她心急如焚,再也等不得片刻,连早已备好的稳妥马车也嫌太慢。
秦挽知攥紧缰绳,翻身上马,动作是罕见的利落,甚至带着一丝凌厉。
“娘子!”
琼琚在身后惊呼。
长岳亦吃一惊,劝阻的话尚未说出口,恍若未闻的秦挽知,两腿一夹马腹,手中马鞭凌空挥下,清脆的鞭响撕裂了院中的宁静。
长岳骑来的骏马长嘶一声,如离弦之箭般疾驰而去。
风猛烈地刮过耳畔,街景在眼前飞速倒退、模糊成一片流动的色彩。
她背脊挺得笔直,像一杆绷紧的弓,紧握缰绳的指尖冰凉一片,透出内心汹涌的不安。
谢鹤言绝非莽撞之人,更非逞凶斗狠之辈。
究竟发生了什么?是什么样的人、什么样的事,能让他抛却礼教修养,选择挥拳这种最直接、也最激烈的方式?
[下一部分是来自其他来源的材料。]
-- ==== Sys2Proof/Word.lean ====
section
/-! DEFINITION. The plain data types of the decode core. A byte is a bit vector. A pulse duration is an
unsigned count of `DUR_W` bits (00_scope.md R7, R9): the core only compares it with thresholds, never
adds, shifts or masks it, and its width is a parameter; so durations are natural numbers throughout
(log entry 4), and that one fits `DUR_W` bits is checked where it enters (30_encoding.md R71) and kept as
an invariant. -/

namespace Sys2Proof

/-- A byte: the unit a RainGauge frame is packed into (20_memory.md R53) and the byte an
operation id is written in. -/
abbrev Byte := BitVec 8

end Sys2Proof
end

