-- ==== Sys2Proof/Machine/Dispatch.lean ====
section
/-! DEFINITION. One operation: its meaning, arm by arm. -/

namespace Sys2Proof.Machine

def exec (i : Instr) (s : State) : Host.Outcome State Fault Refusal :=
  match i with
  | .hold => Sys2Proof.Machine.execHold s
  | .classifyRg => Sys2Proof.Machine.execClassifyRg s
  | .classifyF7 => Sys2Proof.Machine.execClassifyF7 s
  | .detectStep => Sys2Proof.Machine.execDetectStep s
  | .captureRg => Sys2Proof.Machine.execCaptureRg s
  | .captureF7 => Sys2Proof.Machine.execCaptureF7 s
  | .packRg => Sys2Proof.Machine.execPackRg s
  | .packF7 => Sys2Proof.Machine.execPackF7 s
  | .checksumRg => Sys2Proof.Machine.execChecksumRg s
  | .headerF7 => Sys2Proof.Machine.execHeaderF7 s
  | .crc8F7 => Sys2Proof.Machine.execCrc8F7 s
  | .extractRg => Sys2Proof.Machine.execExtractRg s
  | .extractF7 => Sys2Proof.Machine.execExtractF7 s
  | .finishRg => Sys2Proof.Machine.execFinishRg s
  | .finishF7 => Sys2Proof.Machine.execFinishF7 s
  | .cycleStart => Sys2Proof.Machine.execCycleStart s
  | .reset => Sys2Proof.Machine.execReset s

end Sys2Proof.Machine
end

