/-- The model's own stops: a step operation on an edge that selects another one is refused (log 11), and
so is a token wider than the port, in every operation that takes the token (log 4). -/
def Obligations.OutsideTheMachineIsRefused : Prop :=
  (∀ (i j : Instr) (s : State), ConfigFixed s → isStepOp i = true → select s = .ok j → j ≠ i →
    exec i s = .refused .notSelected) ∧
  (∀ (i : Instr) (s : State), ConfigFixed s → 2 ^ s.cfg.durW ≤ s.port.inDur →
    ((i ∈ [.detectStep, .captureRg, .captureF7, .finishRg, .finishF7] → select s = .ok i →
        exec i s = .refused .durationTooWide) ∧
      (i ∈ [.classifyRg, .classifyF7, .packRg, .packF7] →
        exec i s = .refused .durationTooWide)))
end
这个问题在她心中反复锤打,每想一次,心便往下沉一分。
急促的马蹄声如密集的鼓点,重重敲在青石路面上,也敲在她紧绷的神经上。
往日觉得悠长的街道,此刻却显得格外漫长。
秦挽知的心如坠云雾,沉甸甸地悬着。
她必须尽快赶过去。
一路疾驰到谢府,马蹄声回荡在巷中,府门口值守的仆从远远便听见动静,待看清那策马而来的竟是离府已久的大奶奶时,皆是一愣,随即面面相觑,惊愕之色难掩。
有人下意识张口,那声惯常的“大奶奶”
三个字只喊出一半,便硬生生哽在喉头,慌忙噤声,不知所措。
秦挽知下马,“我想见鹤言。”
门房仆役慌忙上前,试图阻拦又不敢失礼,只得躬身道:“容、容奴才们先进去通传一声……”
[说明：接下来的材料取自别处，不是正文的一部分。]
-- ==== Sys2Proof/Laws/State.lean ====
section
/-! SUPPORT. The updates of State, field by field: what each leaves in each field, and what it leaves in
the spec's own registers as a whole (`arch`). -/

namespace Sys2Proof.Machine

@[simp] theorem State.clearResult_cfg (s : State) :
    (s.clearResult).cfg = s.cfg := rfl
@[simp] theorem State.clearResult_built (s : State) :
    (s.clearResult).built = s.built := rfl
@[simp] theorem State.clearResult_phase (s : State) :
    (s.clearResult).phase = s.phase := rfl
@[simp] theorem State.clearResult_cnt (s : State) :
    (s.clearResult).cnt = s.cnt := rfl
@[simp] theorem State.clearResult_att (s : State) :
    (s.clearResult).att = s.att := rfl
@[simp] theorem State.clearResult_idx (s : State) :
    (s.clearResult).idx = s.idx := rfl
@[simp] theorem State.clearResult_raw (s : State) :
    (s.clearResult).raw = s.raw := rfl
@[simp] theorem State.clearResult_written (s : State) :
    (s.clearResult).written = s.written := rfl
@[simp] theorem State.clearResult_res (s : State) :
    (s.clearResult).res = ResultRegs.zero := rfl
@[simp] theorem State.clearResult_port (s : State) :
    (s.clearResult).port = s.port := rfl
@[simp] theorem State.clearResult_pending (s : State) :
    (s.clearResult).pending = s.pending := rfl
@[simp] theorem State.clearResult_nets (s : State) :
    (s.clearResult).nets = s.nets := rfl
@[simp] theorem State.clearResult_request (s : State) :
    (s.clearResult).request = s.request := rfl
@[simp] theorem State.clearResult_arch (s : State) :
    (s.clearResult).arch = { s.arch with res := ResultRegs.zero } := rfl

@[simp] theorem State.emit_cfg (s : State) (t : Token) :
    (s.emit t).cfg = s.cfg := rfl
@[simp] theorem State.emit_built (s : State) (t : Token) :
    (s.emit t).built = s.built := rfl
@[simp] theorem State.emit_phase (s : State) (t : Token) :
    (s.emit t).phase = s.phase := rfl
@[simp] theorem State.emit_cnt (s : State) (t : Token) :
    (s.emit t).cnt = s.cnt := rfl
@[simp] theorem State.emit_att (s : State) (t : Token) :
    (s.emit t).att = s.att := rfl
@[simp] theorem State.emit_idx (s : State) (t : Token) :
    (s.emit t).idx = s.idx := rfl
@[simp] theorem State.emit_raw (s : State) (t : Token) :
    (s.emit t).raw = s.raw := rfl
@[simp] theorem State.emit_written (s : State) (t : Token) :
    (s.emit t).written = s.written := rfl
@[simp] theorem State.emit_res (s : State) (t : Token) :
    (s.emit t).res = tokenRegs t := rfl
@[simp] theorem State.emit_port (s : State) (t : Token) :
    (s.emit t).port = s.port := rfl
@[simp] theorem State.emit_pending (s : State) (t : Token) :
    (s.emit t).pending = s.pending := rfl
@[simp] theorem State.emit_nets (s : State) (t : Token) :
    (s.emit t).nets = s.nets := rfl
@[simp] theorem State.emit_request (s : State) (t : Token) :
    (s.emit t).request = s.request := rfl
@[simp] theorem State.emit_arch (s : State) (t : Token) :
    (s.emit t).arch = { s.arch with res := tokenRegs t } := rfl

@[simp] theorem State.startCycle_cfg (s : State) :
    (s.startCycle).cfg = s.cfg := rfl
@[simp] theorem State.startCycle_built (s : State) :
    (s.startCycle).built = s.built := rfl
@[simp] theorem State.startCycle_phase (s : State) :
    (s.startCycle).phase = phaseSearch := rfl
@[simp] theorem State.startCycle_cnt (s : State) :
    (s.startCycle).cnt = 0#3 := rfl
@[simp] theorem State.startCycle_att (s : State) :
    (s.startCycle).att = 0 := rfl
@[simp] theorem State.startCycle_idx (s : State) :
    (s.startCycle).idx = 0#6 := rfl
@[simp] theorem State.startCycle_raw (s : State) :
    (s.startCycle).raw = s.raw := rfl
@[simp] theorem State.startCycle_written (s : State) :
    (s.startCycle).written = nothingWritten := rfl
@[simp] theorem State.startCycle_res (s : State) :
    (s.startCycle).res = s.res := rfl
@[simp] theorem State.startCycle_port (s : State) :
    (s.startCycle).port = s.port := rfl
@[simp] theorem State.startCycle_pending (s : State) :
    (s.startCycle).pending = s.pending := rfl
@[simp] theorem State.startCycle_nets (s : State) :
    (s.startCycle).nets = s.nets := rfl
@[simp] theorem State.startCycle_request (s : State) :
    (s.startCycle).request = s.request := rfl
@[simp] theorem State.startCycle_arch (s : State) :
    (s.startCycle).arch = { s.arch with
      phase := phaseSearch, cnt := 0#3, att := 0, idx := 0#6, written := nothingWritten } := rfl

@[simp] theorem State.endCycle_cfg (s : State) (t : Token) :
    (s.endCycle t).cfg = s.cfg := rfl
@[simp] theorem State.endCycle_built (s : State) (t : Token) :
    (s.endCycle t).built = s.built := rfl
@[simp] theorem State.endCycle_phase (s : State) (t : Token) :
    (s.endCycle t).phase = phaseSearch := rfl
@[simp] theorem State.endCycle_cnt (s : State) (t : Token) :
    (s.endCycle t).cnt = 0#3 := rfl
@[simp] theorem State.endCycle_att (s : State) (t : Token) :
    (s.endCycle t).att = 0 := rfl
@[simp] theorem State.endCycle_idx (s : State) (t : Token) :
    (s.endCycle t).idx = 0#6 := rfl
@[simp] theorem State.endCycle_raw (s : State) (t : Token) :
    (s.endCycle t).raw = s.raw := rfl
@[simp] theorem State.endCycle_written (s : State) (t : Token) :
    (s.endCycle t).written = nothingWritten := rfl
@[simp] theorem State.endCycle_res (s : State) (t : Token) :
    (s.endCycle t).res = tokenRegs t := rfl
@[simp] theorem State.endCycle_port (s : State) (t : Token) :
    (s.endCycle t).port = s.port := rfl
@[simp] theorem State.endCycle_pending (s : State) (t : Token) :
    (s.endCycle t).pending = s.pending := rfl
@[simp] theorem State.endCycle_nets (s : State) (t : Token) :
    (s.endCycle t).nets = s.nets := rfl
@[simp] theorem State.endCycle_request (s : State) (t : Token) :
    (s.endCycle t).request = s.request := rfl
@[simp] theorem State.endCycle_arch (s : State) (t : Token) :
    (s.endCycle t).arch = { s.arch with
      phase := phaseSearch, cnt := 0#3, att := 0, idx := 0#6, written := nothingWritten, res := tokenRegs t } := rfl

@[simp] theorem State.enterCapture_cfg (s : State) (p : BitVec 3) :
    (s.enterCapture p).cfg = s.cfg := rfl
@[simp] theorem State.enterCapture_built (s : State) (p : BitVec 3) :
    (s.enterCapture p).built = s.built := rfl
@[simp] theorem State.enterCapture_phase (s : State) (p : BitVec 3) :
    (s.enterCapture p).phase = p := rfl
@[simp] theorem State.enterCapture_cnt (s : State) (p : BitVec 3) :
    (s.enterCapture p).cnt = 0#3 := rfl
@[simp] theorem State.enterCapture_att (s : State) (p : BitVec 3) :
    (s.enterCapture p).att = 0 := rfl
@[simp] theorem State.enterCapture_idx (s : State) (p : BitVec 3) :
    (s.enterCapture p).idx = 0#6 := rfl
@[simp] theorem State.enterCapture_raw (s : State) (p : BitVec 3) :
    (s.enterCapture p).raw = s.raw := rfl
@[simp] theorem State.enterCapture_written (s : State) (p : BitVec 3) :
    (s.enterCapture p).written = s.written := rfl
@[simp] theorem State.enterCapture_res (s : State) (p : BitVec 3) :
    (s.enterCapture p).res = s.res := rfl
@[simp] theorem State.enterCapture_port (s : State) (p : BitVec 3) :
    (s.enterCapture p).port = s.port := rfl
@[simp] theorem State.enterCapture_pending (s : State) (p : BitVec 3) :
    (s.enterCapture p).pending = s.pending := rfl
@[simp] theorem State.enterCapture_nets (s : State) (p : BitVec 3) :
    (s.enterCapture p).nets = s.nets := rfl
@[simp] theorem State.enterCapture_request (s : State) (p : BitVec 3) :
    (s.enterCapture p).request = s.request := rfl
@[simp] theorem State.enterCapture_arch (s : State) (p : BitVec 3) :
    (s.enterCapture p).arch = { s.arch with phase := p, cnt := 0#3, att := 0, idx := 0#6 } := rfl

@[simp] theorem State.writeRaw_cfg (s : State) (d : Nat) :
    (s.writeRaw d).cfg = s.cfg := rfl
@[simp] theorem State.writeRaw_built (s : State) (d : Nat) :
    (s.writeRaw d).built = s.built := rfl
@[simp] theorem State.writeRaw_phase (s : State) (d : Nat) :
    (s.writeRaw d).phase = s.phase := rfl
@[simp] theorem State.writeRaw_cnt (s : State) (d : Nat) :
    (s.writeRaw d).cnt = s.cnt := rfl
@[simp] theorem State.writeRaw_att (s : State) (d : Nat) :
    (s.writeRaw d).att = s.att := rfl
@[simp] theorem State.writeRaw_idx (s : State) (d : Nat) :
    (s.writeRaw d).idx = s.idx := rfl
@[simp] theorem State.writeRaw_raw (s : State) (d : Nat) :
    (s.writeRaw d).raw = s.raw.set s.idx.toNat d s.idx.isLt := rfl
@[simp] theorem State.writeRaw_written (s : State) (d : Nat) :
    (s.writeRaw d).written = s.written.set s.idx.toNat true s.idx.isLt := rfl
@[simp] theorem State.writeRaw_res (s : State) (d : Nat) :
    (s.writeRaw d).res = s.res := rfl
@[simp] theorem State.writeRaw_port (s : State) (d : Nat) :
    (s.writeRaw d).port = s.port := rfl
@[simp] theorem State.writeRaw_pending (s : State) (d : Nat) :
    (s.writeRaw d).pending = s.pending := rfl
@[simp] theorem State.writeRaw_nets (s : State) (d : Nat) :
    (s.writeRaw d).nets = s.nets := rfl
@[simp] theorem State.writeRaw_request (s : State) (d : Nat) :
    (s.writeRaw d).request = s.request := rfl
@[simp] theorem State.writeRaw_arch (s : State) (d : Nat) :
    (s.writeRaw d).arch = { s.arch with
      raw := s.raw.set s.idx.toNat d s.idx.isLt, written := s.written.set s.idx.toNat true s.idx.isLt } := rfl

@[simp] theorem State.capture_cfg (s : State) (d : Nat) :
    (s.capture d).cfg = s.cfg := rfl
@[simp] theorem State.capture_built (s : State) (d : Nat) :
    (s.capture d).built = s.built := rfl
@[simp] theorem State.capture_phase (s : State) (d : Nat) :
    (s.capture d).phase = s.phase := rfl
@[simp] theorem State.capture_cnt (s : State) (d : Nat) :
    (s.capture d).cnt = s.cnt := rfl
@[simp] theorem State.capture_att (s : State) (d : Nat) :
    (s.capture d).att = s.att := rfl
@[simp] theorem State.capture_idx (s : State) (d : Nat) :
    (s.capture d).idx = s.idx + 1#6 := rfl
@[simp] theorem State.capture_raw (s : State) (d : Nat) :
    (s.capture d).raw = s.raw.set s.idx.toNat d s.idx.isLt := rfl
@[simp] theorem State.capture_written (s : State) (d : Nat) :
    (s.capture d).written = s.written.set s.idx.toNat true s.idx.isLt := rfl
@[simp] theorem State.capture_res (s : State) (d : Nat) :
    (s.capture d).res = s.res := rfl
@[simp] theorem State.capture_port (s : State) (d : Nat) :
    (s.capture d).port = s.port := rfl
@[simp] theorem State.capture_pending (s : State) (d : Nat) :
    (s.capture d).pending = s.pending := rfl
@[simp] theorem State.capture_nets (s : State) (d : Nat) :
    (s.capture d).nets = s.nets := rfl
@[simp] theorem State.capture_request (s : State) (d : Nat) :
    (s.capture d).request = s.request := rfl
@[simp] theorem State.capture_arch (s : State) (d : Nat) :
    (s.capture d).arch = { s.arch with
      idx := s.idx + 1#6, raw := s.raw.set s.idx.toNat d s.idx.isLt, written := s.written.set s.idx.toNat true s.idx.isLt } := rfl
随即快步进去,小跑起来,不过几时,一声呼唤自内传来,“四娘!”
谢清匀脚步匆匆,正往门首出来,半途与门房遇见。
秦挽知立刻迎上,所有强撑的镇定在见到他的瞬间化为急切:“怎么回事?让我去看看鹤言。”
谢清匀看向她身后那匹犹自喷着鼻息的骏马,再落回她身上,看见她因用力握缰而微微颤抖的手。
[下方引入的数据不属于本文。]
theorem count_rgLanes_le_one (hc : c.wellFormed = true) : (rgLanes c d).count true ≤ 1 := by
  obtain ⟨hshortLong, hshortSync, hlongSync⟩ := rgWindows_disjoint hc
  apply count_true_le_one
  simp only [rgLanes, List.pairwise_cons, List.forall_mem_cons, List.not_mem_nil, false_imp_iff,
    implies_true, and_true, List.Pairwise.nil]
  exact ⟨⟨windowLane_excludes hshortLong, windowLane_excludes hshortSync⟩,
    windowLane_excludes hlongSync⟩

theorem count_f7Lanes_le_one (hc : c.wellFormed = true) : (f7Lanes c d).count true ≤ 1 := by
  apply count_true_le_one
  rw [f7Lanes, List.pairwise_pair]
  exact windowLane_excludes (f7Windows_disjoint hc)

/-- The encoder's priority is the order of the classifier's tests, so they agree under any
configuration. -/
theorem laneCode_rgLanes (c : Config) (d : Nat) :
    laneCode (rgLanes c d) = classCode (clsRg c d) := by
  simp only [clsRg, apply_ite classCode]
  rfl

theorem laneCode_f7Lanes (c : Config) (d : Nat) :
    laneCode (f7Lanes c d) = classCode (clsF7 c d) := by
  simp only [clsF7, apply_ite classCode]
  rfl

theorem rgTable_getElem? (h : d < 2 ^ c.durW) : (rgTable c)[d]? = some (clsRg c d) := by
  simp [rgTable, h]

theorem f7Table_getElem? (h : d < 2 ^ c.durW) : (f7Table c)[d]? = some (clsF7 c d) := by
  simp [f7Table, h]

end Classes

/-- Settles O11. Past the first, each test follows from its window alone: the windows are disjoint. -/
theorem rainGaugeClassFollowsWindows : Obligations.RainGaugeClassFollowsWindows := by
  unfold Obligations.RainGaugeClassFollowsWindows
  intro c d hc
  obtain ⟨hshortLong, hshortSync, hlongSync⟩ := rgWindows_disjoint hc
  refine ⟨clsRg_eq_shortBit_iff, ?_, ?_, clsRg_eq_invalid_iff, (cls_sentinel hc).1⟩
  · exact clsRg_eq_longBit_iff.trans <| and_iff_right_of_imp fun hlong hshort =>
      not_in_second_of_openDisjoint hshortLong hshort hlong
  · exact clsRg_eq_syncMarker_iff.trans <| and_iff_right_of_imp fun hsync =>
      ⟨fun hshort => not_in_second_of_openDisjoint hshortSync hshort hsync,
        fun hlong => not_in_second_of_openDisjoint hlongSync hlong hsync⟩

/-- Settles O12. -/
theorem f007TPClassFollowsWindows : Obligations.F007TPClassFollowsWindows := by
  unfold Obligations.F007TPClassFollowsWindows
  intro c d hc
  refine ⟨clsF7_eq_shortBit_iff, ?_, clsF7_eq_invalid_iff, clsF7_ne_syncMarker,
    (cls_sentinel hc).2⟩
  exact clsF7_eq_longBit_iff.trans <| and_iff_right_of_imp fun hlong hshort =>
    not_in_second_of_openDisjoint (f7Windows_disjoint hc) hshort hlong

/-- Settles O14. Only the lanes being one-hot needs the windows disjoint. -/
theorem comparatorBankIsClassifier : Obligations.ComparatorBankIsClassifier := by
  unfold Obligations.ComparatorBankIsClassifier
  intro c d hc
  exact ⟨count_rgLanes_le_one hc, count_f7Lanes_le_one hc, laneCode_rgLanes c d,
    laneCode_f7Lanes c d, fun hd => ⟨rgTable_getElem? hd, f7Table_getElem? hd⟩⟩

/-! ## The units evaluated on their own (log 9) -/

/-- Settles O13. -/
theorem classifyShowsClassOfToken : Obligations.ClassifyShowsClassOfToken := by
  unfold Obligations.ClassifyShowsClassOfToken
  intro s hc hfits
  exact ⟨exec_classifyRg_eq_next_iff.2 ⟨hc, hfits, rfl⟩,
    exec_classifyF7_eq_next_iff.2 ⟨hc, hfits, rfl⟩⟩

/-- A combinational unit's next state is the state before with other nets and the request taken. -/
theorem exec_unit_eq_showNets {i : Instr} {s t : State}
    (hi : i ∈ [.classifyRg, .classifyF7, .packRg, .packF7, .checksumRg, .headerF7, .crc8F7,
      .extractRg, .extractF7])
    (h : exec i s = .next t) : ∃ nets, (s.showNets nets).takeRequest = t := by
  cases i with
  | classifyRg =>
    obtain ⟨-, -, ht⟩ := exec_classifyRg_eq_next_iff.1 h
    exact ⟨_, ht⟩
  | classifyF7 =>
    obtain ⟨-, -, ht⟩ := exec_classifyF7_eq_next_iff.1 h
    exact ⟨_, ht⟩
  | packRg =>
    obtain ⟨-, -, -, ht⟩ := exec_packRg_eq_next_iff.1 h
    exact ⟨_, ht⟩
  | packF7 =>
    obtain ⟨-, -, -, ht⟩ := exec_packF7_eq_next_iff.1 h
    exact ⟨_, ht⟩
  | checksumRg =>
    obtain ⟨-, ht⟩ := exec_checksumRg_eq_next_iff.1 h
    exact ⟨_, ht⟩
  | headerF7 =>
    obtain ⟨-, ht⟩ := exec_headerF7_eq_next_iff.1 h
    exact ⟨_, ht⟩
  | crc8F7 =>
    obtain ⟨-, ht⟩ := exec_crc8F7_eq_next_iff.1 h
    exact ⟨_, ht⟩
  | extractRg =>
    obtain ⟨-, ht⟩ := exec_extractRg_eq_next_iff.1 h
    exact ⟨_, ht⟩
  | extractF7 =>
    obtain ⟨-, ht⟩ := exec_extractF7_eq_next_iff.1 h
    exact ⟨_, ht⟩
  | _ => exact absurd hi (by decide)

/-- Settles O52. -/
theorem combinationalUnitsWriteNoRegister : Obligations.CombinationalUnitsWriteNoRegister := by
  unfold Obligations.CombinationalUnitsWriteNoRegister
  intro i s t hi h
  obtain ⟨nets, rfl⟩ := exec_unit_eq_showNets hi h
  simp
他抬手轻轻握住她的手腕,翻过掌心,只见白皙的肌肤上赫然几道深红的勒痕。
秦挽知反握住,目光殷切,重复着:“带我去。”
一路穿廊过院,直至谢鹤言所居的凌云院。
甫一踏入月洞门,秦挽知便瞧见了廊下正与蔡郎中低声交谈的王氏。
王氏闻声抬眼望来,亦是一怔。
距离上次相见,已隔了不短的时光,真是有很久没见过了,又是眼下在这般混乱的节骨眼上。
王氏视线下落,自然而然便看到了两人此刻仍交握在一起的双手。
她不动声色移开眼,看着二人往这边行得愈近。
来的路上谢清匀已经将谢鹤言身体情状告诉了她,秦挽知心安不少,她松开了手,依礼向王氏福身。
王氏面上看不出太多情绪,略一颔首:“灵徽在里面。”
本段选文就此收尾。